The regiment assaulted Battery Robinett, a redan protected by a five-foot ditch, sporting three 20-pounder Parrott rifles commanded by Lt. Henry Robinett. Colonel William P. Rogers, a Mexican–American War comrade of President Jefferson Davis, was among those killed in the charge. Rogers seized his colors to keep them from falling again and jumped a five-foot ditch, leaving his dying horse and assaulted the ramparts of the battery. When the canister shot killed him, he was the fifth bearer of his colors to fall that day. (Note: Eicher states that is one of only a very few Civil War photographs that show an important officer deceased on the field. It is sometimes erroneously reported that Rogers's second-in-command, Colonel Lawrence Sullivan Ross, lies beside him. In fact, Ross went on to become a general and later the governor of Texas.
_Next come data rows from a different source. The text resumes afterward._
/-- JOURNAL_SERVICE_SLICE (R430, R431, R442, R445): a `JREQ` is answered with the slots it names, as stored, and the worst of their
codes; an uncorrectable one sets NVM_ERR.
Scrub and erasure (R437 to R439, R443, R445, R447): a scrub slice goes on to the next sixteen slots, the last of a pass leaves
its rate of corrected bits; uncorrectable slots count and set NVM_ERR; WRAP_ERASE and ERASE_JOB_SLICE erase the oldest block that
has been exported and keep its seal as the anchor. -/
def Obligations.JournalIsServedAndCleared : Prop :=
  ((∀ (s : State) (p n : Nat) (w0 w1 : Word) (rest : List Req) (b : Blk) (ss : List Slot), FieldUp s → NoJobs s →
    s.f.start.wdog = false → s.f.sched.plan = ⟨p, n, .journal w0 w1⟩ :: rest → reqOp w0 = 1 → s.f.jrn.job = none →
    s.f.jrn.blk w1 = some b → ss = (List.range (reqCnt w0)).map (fun i => b.slot (reqSlot w0 + i)) →
    ∃ t, exec (.journalServiceSlice []) s = .next t ∧ t.h = s.h ∧
      t.f = { s.f with sched := { s.f.sched with plan := rest }, bar := t.f.bar, tst := t.f.tst } ∧
      t.f.bar = (s.f.send .jdat (jdatWords w0 w1 (if erasedSlot ∈ ss then 3 else 0) ss)).bar) ∧
  (∀ (s : State) (p n : Nat) (w0 w1 : Word) (rest : List Req) (b : Blk) (r : SlotRead), FieldUp s → NoJobs s →
    s.f.start.wdog = false → s.f.sched.plan = ⟨p, n, .journal w0 w1⟩ :: rest → reqOp w0 = 1 → s.f.jrn.job = none →
    s.f.jrn.blk w1 = some b → reqCnt w0 = 1 → r.pos = 0 → r.ecc = 2#2 →
    ∃ t, exec (.journalServiceSlice [r]) s = .next t ∧ t.h = s.h ∧ t.f.bit sbNvmErr = true ∧
      t.f.bar = (s.f.send .jdat (jdatWords w0 w1 2 [r.value])).bar) ∧
  (∀ (s : State) (p n : Nat) (w0 w1 : Word) (rest : List Req), FieldUp s → NoJobs s → s.f.start.wdog = false →
    s.f.sched.plan = ⟨p, n, .journal w0 w1⟩ :: rest → reqOp w0 = 2 → s.f.jrn.job = none →
    ∃ t, exec (.journalServiceSlice []) s = .next t ∧ t.h = s.h ∧
      t.f = { s.f with sched := { s.f.sched with plan := rest }, bar := t.f.bar, tst := t.f.tst } ∧
      t.f.bar = (s.f.send .jdat (jdatWords w0 w1 0 ((s.f.jrn.ring.drop w1.toNat).take (reqCnt w0)))).bar)) ∧
  ((∀ (s : State) (corr : List Nat), FieldUp s → s.f.scrubDue = true → s.f.laneFree 2 = true → s.f.jrn.scrubPos % 8 ≠ 7 →
    s.f.jrn.inUse (s.f.jrn.scrubPos / 8) = true → (∀ n ∈ corr, n < 2) →
    ∃ t, exec (.scrubSlice corr [] true) s = .next t ∧ t.h = s.h ∧
      t.f = { s.f with jrn := t.f.jrn, tst := t.f.tst, sched := { s.f.sched with lane := 2 } } ∧
      t.f.jrn = { s.f.jrn with
        scrubPos := s.f.jrn.scrubPos + 1, passBits := s.f.jrn.passBits + (corr.take 16).sum,
        scrubNext := if s.f.jrn.scrubPos = 0 then stampSec s.f.clk.stamp + 86400 else s.f.jrn.scrubNext }) ∧
  (∀ (s : State) (corr : List Nat), FieldUp s → s.f.scrubDue = true → s.f.laneFree 2 = true → s.f.jrn.scrubPos = 8191 →
    s.f.jrn.inUse 1023 = true → (∀ b ∈ s.f.jrn.blocks, b.phys ≠ 1023) → (∀ n ∈ corr, n < 2) →
    ∃ t, exec (.scrubSlice corr [] true) s = .next t ∧ t.h = s.h ∧
      t.f = { s.f with jrn := t.f.jrn, tst := t.f.tst, sched := { s.f.sched with lane := 2 } } ∧
      t.f.jrn = { s.f.jrn with
        scrubPos := 0, passBits := 0, scrubDone := stampSec s.f.clk.stamp,
        cbpk := BitVec.ofNat 16 (min 0xFFFF ((s.f.jrn.passBits + (corr.take 16).sum) * 8000 / 8192)) }) ∧
  (∀ (s : State) (i : Nat), FieldUp s → s.f.scrubDue = true → s.f.laneFree 2 = true →
    s.f.jrn.inUse (s.f.jrn.scrubPos / 8) = true → i < 16 →
    ∃ t, exec (.scrubSlice [] [i] true) s = .next t ∧ t.h = s.h ∧ t.f.bit sbNvmErr = true ∧
      t.f.jrn.uncorr = satAdd s.f.jrn.uncorr 1) ∧
  (∀ (s : State) (corr bad : List Nat) (ok : Bool), FieldUp s → s.f.scrubDue = false ∨ s.f.laneFree 2 = false →
    ∃ t, exec (.scrubSlice corr bad ok) s = .next t ∧ OnlyField s t s.f) ∧
  (∀ (s : State) (b : Blk), FieldUp s → s.f.planRuns = true → s.f.laneFree 3 = true → s.f.start.mounted = true →
    s.f.jrn.policy = true → s.f.jrn.roWorn = false → s.f.jrn.erased.length < 4 → s.f.erasable = some b →
    ∃ t, exec .wrapErase s = .next t ∧ t.h = s.h ∧ t.f.jrn.anchor = b.slot 127 ∧ s.f.jrn.blocks = b :: t.f.jrn.blocks ∧
      t.f.jrn.erased = s.f.jrn.erased ++ [b.phys] ∧ t.f.jrn.roFull = false) ∧
  (∀ (s : State) (b : Blk), FieldUp s → NoJobs s → s.f.laneFree 3 = true → s.f.jrn.eraseJob = true → s.f.jrn.roWorn = false →
    s.f.erasable = some b →
    ∃ t, exec .eraseJobSlice s = .next t ∧ t.h = s.h ∧ t.f.jrn.anchor = b.slot 127 ∧ s.f.jrn.blocks = b :: t.f.jrn.blocks ∧
      t.f.jrn.erased = s.f.jrn.erased ++ [b.phys] ∧ t.f.jrn.eraseJob = t.f.erasable.isSome) ∧
  (∀ s : State, FieldUp s → NoJobs s → s.f.laneFree 3 = true → s.f.jrn.eraseJob = true → s.f.jrn.roWorn = false →
    s.f.erasable = none →
    ∃ t, exec .eraseJobSlice s = .next t ∧ OnlyField s t { s.f with jrn := { s.f.jrn with eraseJob := false } }))

/-! ### The field side: temperature, calibration, test, commands -/

/-- Conversions (R83, R387, R388, R390, R394 to R396): the coin-cell plan requests its channels; a waiting conversion takes core 0
where both are free; its pads are checked; a core whose latch is still taken waits again and counts; two frames later the result
is latched with the boundary's stamp; its completion slice makes it the channel's latest result. -/
def Obligations.ConversionsRun : Prop :=
  (∀ s : State, FieldUp s → s.f.sup.sel = .vbat → bitOf s.f.sup.cfg 12 = true → fieldOf s.f.sup.cfg 16 16 ≠ 0 →
    stampSec s.f.clk.stamp % fieldOf s.f.sup.cfg 16 16 = 0 → stampFrames s.f.clk.stamp % 64 = 0 → batChans s.f ≠ [] →
    ∃ t, exec .batplanDue s = .next t ∧ OnlyField s t { s.f with temp := { s.f.temp with
      waiting := s.f.temp.waiting ++ (batChans s.f).map fun n => ⟨n, .bat, s.f.clk.fno, s.f.clk.fno⟩,
      sets := s.f.temp.sets ++
        [⟨.bat, s.f.clk.fno, s.f.clk.fno, s.f.clk.stamp, s.f.clk.epn, (batChans s.f).map fun n => ⟨n, none⟩⟩] } }) ∧
  (∀ s : State, FieldUp s → s.f.sup.sel ≠ .vbat → ∃ t, exec .batplanDue s = .next t ∧ OnlyField s t s.f) ∧
  (∀ (s : State) (w : Wait), FieldUp s → 8 ≤ s.f.start.frames → s.f.startsBlocked = false → s.f.idleOnVbat = false →
    s.f.contChannel = none → s.f.temp.core = #v[none, none] → s.f.temp.waiting = [w] → w.ripe s.f.clk.fno = true → s.f.probeType w.ch ≠ 0 →
    ∃ t, exec .conversionStart s = .next t ∧ t.h = s.h ∧ t.f = { s.f with
      temp := { s.f.temp with core := #v[some ⟨w, s.f.clk.fno, true, false, none⟩, none], waiting := [] }, tst := t.f.tst }) ∧
  (∀ (s : State) (c : Fin 2) (ok : Bool) (v : Conv), FieldUp s → s.f.temp.core[c.val]? = some (some v) →
    ∃ t, exec (.continuityCheck c ok) s = .next t ∧ OnlyField s t { s.f with temp := { s.f.temp with
      core := s.f.temp.core.setIfInBounds c.val (some { v with padsOk := v.padsOk && ok }) } }) ∧
  (∀ (s : State) (c : Fin 2) (v : Conv) (l : Latch), FieldUp s → s.f.temp.core[c.val]? = some (some v) →
    s.f.temp.latch[c.val]? = some (some l) → v.start = s.f.clk.fno →
    ∃ t, exec (.conversionLatchBusy c) s = .next t ∧ OnlyField s t { s.f with temp := { s.f.temp with
      core := s.f.temp.core.setIfInBounds c.val none, waiting := v.req :: s.f.temp.waiting,
      slip := satAdd s.f.temp.slip 1 } }) ∧
  (∀ (s : State) (c : Fin 2) (r : Nat) (ok : Bool) (v : Conv), FieldUp s → s.f.temp.core[c.val]? = some (some v) →
    s.f.temp.latch[c.val]? = some none → v.start + 2 ≤ s.f.clk.fno →
    ∃ t, exec (.conversionEnd c r ok) s = .next t ∧ OnlyField s t { s.f with temp := { s.f.temp with
      core := s.f.temp.core.setIfInBounds c.val none,
      latch := s.f.temp.latch.setIfInBounds c.val (some ⟨v.req, s.f.clk.fno, s.f.clk.stamp, r, v.padsOk && ok, v.cont,
        v.params.getD (s.f.temp.params v.req.ch)⟩) } }) ∧
  (∀ (s : State) (c : Fin 2) (l : Latch) (v : Word) (open' short : Bool) (p k : Nat) (rest : List Req), FieldUp s →
    s.f.start.wdog = false → s.f.temp.latch[c.val]? = some (some l) →
    s.f.sched.plan = ⟨p, k, .completion c.val⟩ :: rest → noPeriod rest → l.req.ch < 4 →
    linearise l.params l.milliOhm l.padsOk s.f.free = (v, open', short) →
    ∃ t, exec (.conversionCompletion c) s = .next t ∧ t.h = s.h ∧
      t.f = { s.f with
        sched := { s.f.sched with plan := rest }, temp := t.f.temp, per := t.f.per, jrn := t.f.jrn, tst := t.f.tst,
        freeCtr := s.f.freeCtr + 1 } ∧
      t.f.temp.latest = s.f.temp.latest.setIfInBounds l.req.ch
        (some ⟨v, l.sample, false, open', short, decide (l.req.kind = .bat)⟩) ∧
      t.f.temp.latch = s.f.temp.latch.setIfInBounds c.val none ∧ t.f.temp.core = s.f.temp.core) ∧
  (∀ (p : Params) (r : Nat) (x : BitVec 32), linearise p r false x = (0x80000000#32, true, false))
He died in 1898.)

==Siege of Vicksburg==

The regiment was distinguished for its defense of a crescent-shaped fortification, which came to be known as the Second Texas Lunette. The fortification was located in the center of the Vicksburg line of defense constructed to guard the Baldwin Ferry Road. The lunette was the subject of tremendous artillery bombardment and repeated Union assaults directed against the lunette on May 22, 1863.

==After Vicksburg==
Following the surrender of the Vicksburg garrison on July 4, 1863, the regiment was furloughed to Texas as paroled prisoners of war. Though they were sent back to Texas, they would not be officially exchanged till November. Once their parole ended, the regiment was reassembled at Camp Bee and placed in Major General John B. Magruder's District of Texas, New Mexico, and Arizona. However, due to the beating the regiment took during its time in Mississippi, it was unable to muster more than a battalion of effective troops. Without the manpower to see frontline combat again, the regiment was sent back to Galveston to guard the port. During their time in Galveston, the regiment would see one more fight during a skirmish at the mouth of Caney Creek in February of 1864. In May of 1865, when they received news of the surrenders of the other Confederate forces east of the Mississippi, the men decided to mutiny rather than surrender. The mutineers ransacked the government warehouses, took what they could get their hands on, and returned to their homes.